ABOUT THIS TASK » What lines in the entries below contain the word "TagEntry"? Copy all of them.

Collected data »

/-- A priority's receive buffer holds `n` bytes. -/
def pfcLevel (s : State) (prio n : Nat) : State :=
  if !portUp s || 8 ≤ prio || 8 * 2 ^ 20 < n then s
  else
    let s := modPort s fun o => { o with pfcBytes := tset 0 o.pfcBytes prio n }
    let on := s.phiro.eth.pfcEn && s.phiro.eth.pfcPrio.getLsbD prio
    let ask := s.port.pfcAsk.getLsbD prio
    if on && !ask && pfcUpper < n then send (modPort s fun o => { o with pfcAsk := setBitV o.pfcAsk prio }) (.pfc prio true)
    else if on && ask && n < pfcLower then
      send (modPort s fun o => { o with pfcAsk := o.pfcAsk &&& ~~~(setBitV (0 : Byte) prio) }) (.pfc prio false)
    else s

/-! ### Connections (R492, R496) -/

/-- Does a descriptor of the running invocation write token records: a VSAMPLE of MODE 2 (R519, R526). -/
def isToken (s : State) (p i : Nat) : Bool :=
  match (polder s p).run with
  | some inv => ((recipeAt s p inv.req.slot).map fun rc => dKind (descAt s rc i) == 0x13 && dArg0 (descAt s rc i) % 4 == 2).getD false
  | none => false

/-- The record of a transaction that ended without its response (R485, Table 14-8). -/
def txRec (s : State) (t : TagEntry) (cls link status : Nat) : Record :=
  mkRec s t.ls 0x23 cls t.src 0
    (fabBytes { link := link, status := status, tag := t.num + t.gen <<< 18 + t.kind <<< 24, dest := t.dest, addr := t.addr, deadline := t.deadline })

/-- A write that was unacknowledged when its connection left service: a descriptor's ends the invocation, every other waits for the
connection, a token record as a write of the event queue. -/
def writeLost (s : State) (t : TagEntry) : State :=
  let s := releaseTag s 24 t.num
  let keep := fun (t : TagEntry) => modPort s fun o => { o with resend := o.resend ++ [t] }
  match t.req with
  | .descriptor p i => if isToken s p i then keep t else detectInv s p (txRec s t 1 0xFFFF 2)
  | _ => keep t

/-- A connection leaves service; while the device is not bound the attempt to bind on it ends. -/
def connOut (s : State) (c : Nat) : State :=
  let lost := (owner s 24).tags.filter fun t => t.host.any fun x => x.1 == c
  let s := dropWaiter (modConn s c fun _ => Conn.closed) 24 fun q => q == .hostRead c || q == .hostWrite c
  let s := lost.foldl writeLost s
  if c = 0 && !bound s then modPort s fun o => { o with bindState := 0, bindStep := 0, bindPeer := none, bindNonce := [] } else s

/-- A NAK; Invalid Request and Remote Access Error take the connection out of service. -/
def nak (s : State) (c code : Nat) : State :=
  let s := send s (.nak c code)
  if code = nakOp then s else connOut s c

def cmRep : Nat := 0
def cmRej : Nat := 1
def cmDrep : Nat := 2

/-- The bytes of an IPv4 RoCEv2 packet around its payload, which the Ethernet MTU must hold too (log 29): IP 20, UDP 8, BTH 12, RETH 16,
immediate 4, ICRC 4. -/
def roceBytes : Nat := 64

/-- Does a request draw REJ (Table 15-2, R499). -/
def reqRefused (s : State) (q : ConnReq) : Bool :=
  q.service ≠ 0 || 63 < q.index || (conn s q.index).open_ || q.pathMtu < 256 || 4096 < q.pathMtu || s.phiro.eth.mtu < q.pathMtu + roceBytes ||
    (!bound s && q.index ≠ 0)

/-- A connection request on QP1. -/
def cmReq (s : State) (q : ConnReq) : State :=
  if !portUp s then s
  else if foreign s q.from_ then send (refuse s) (.cm cmRej q.index)
  else if reqRefused s q then send s (.cm cmRej q.index)
  else
    let k : Conn :=
      { open_ := true, up := false, peer := q.from_, pathMtu := q.pathMtu, dscp := q.dscp, prio := q.prio, retry := q.retry,
        ackTimeout := q.ackTimeout, rate := 1, lastCnpTx := none, lastCnpRx := 0, ops := [] }
    let s := send (modConn s q.index fun _ => k) (.cm cmRep q.index)
    if bound s then s else modPort s fun o => { o with bindDt := s.dt, bindPeer := some q.from_, bindStep := 0, bindNonce := [] }

/-- An RTU from the connection's peer. -/
def cmRtu (s : State) (c : Nat) (a : HostAddr) : State :=
  if !portUp s then s
  else if foreign s a then refuse s
  else if (conn s c).open_ && (conn s c).peer = a then modConn s c fun k => { k with up := true } else s

/-- A DREQ from the connection's peer. -/
def cmDreq (s : State) (c : Nat) (a : HostAddr) : State :=
  if !portUp s then s
  else if foreign s a then refuse s
  else if (conn s c).open_ && (conn s c).peer = a then connOut (send s (.cm cmDrep c)) c else s

/-! ### Doorbells (R507, R508) -/

/-- A doorbell. -/
def doorbell (s : State) (imm : Nat) : State :=
  let r := bits imm 0 8
  let k := ring s r
  let t := bits imm 8 16
  let d := (t + 2 ^ 16 - k.tail) % 2 ^ 16
  let o := (k.tail + 2 ^ 16 - k.head) % 2 ^ 16
  if bits imm 24 8 ≠ 0 || !k.en || d = 0 || 2 ^ 15 ≤ d then discard s
  else if d + o ≤ 2 ^ k.size then modRing s r fun k => { k with tail := t }
  else freezeRing s { ring := r, pol := 0xFF, cookie := 0 } vCommand 0

/-! ### RDMA (R493–R495) -/

/-- What an R_Key selects. -/
inductive RKey where
  | polder (p : Nat)
  | phys
  | none
  deriving DecidableEq, Repr

/-- R493. -/
def rkeyOf (s : State) (k : Word32) : RKey :=
  let sel := k.toNat % 256
  if k.toNat / 256 ≠ s.port.keychk then .none
  else if sel < 24 && named s sel then .polder sel
  else if sel = 0xFE then .phys else .none

/-- The longest message (Table 15-2). -/
def msgMax : Nat := 2 ^ 31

EXERCISE RESULT »
def txRec (s : State) (t : TagEntry) (cls link status : Nat) : Record :=
def writeLost (s : State) (t : TagEntry) : State :=
  let keep := fun (t : TagEntry) => modPort s fun o => { o with resend := o.resend ++ [t] }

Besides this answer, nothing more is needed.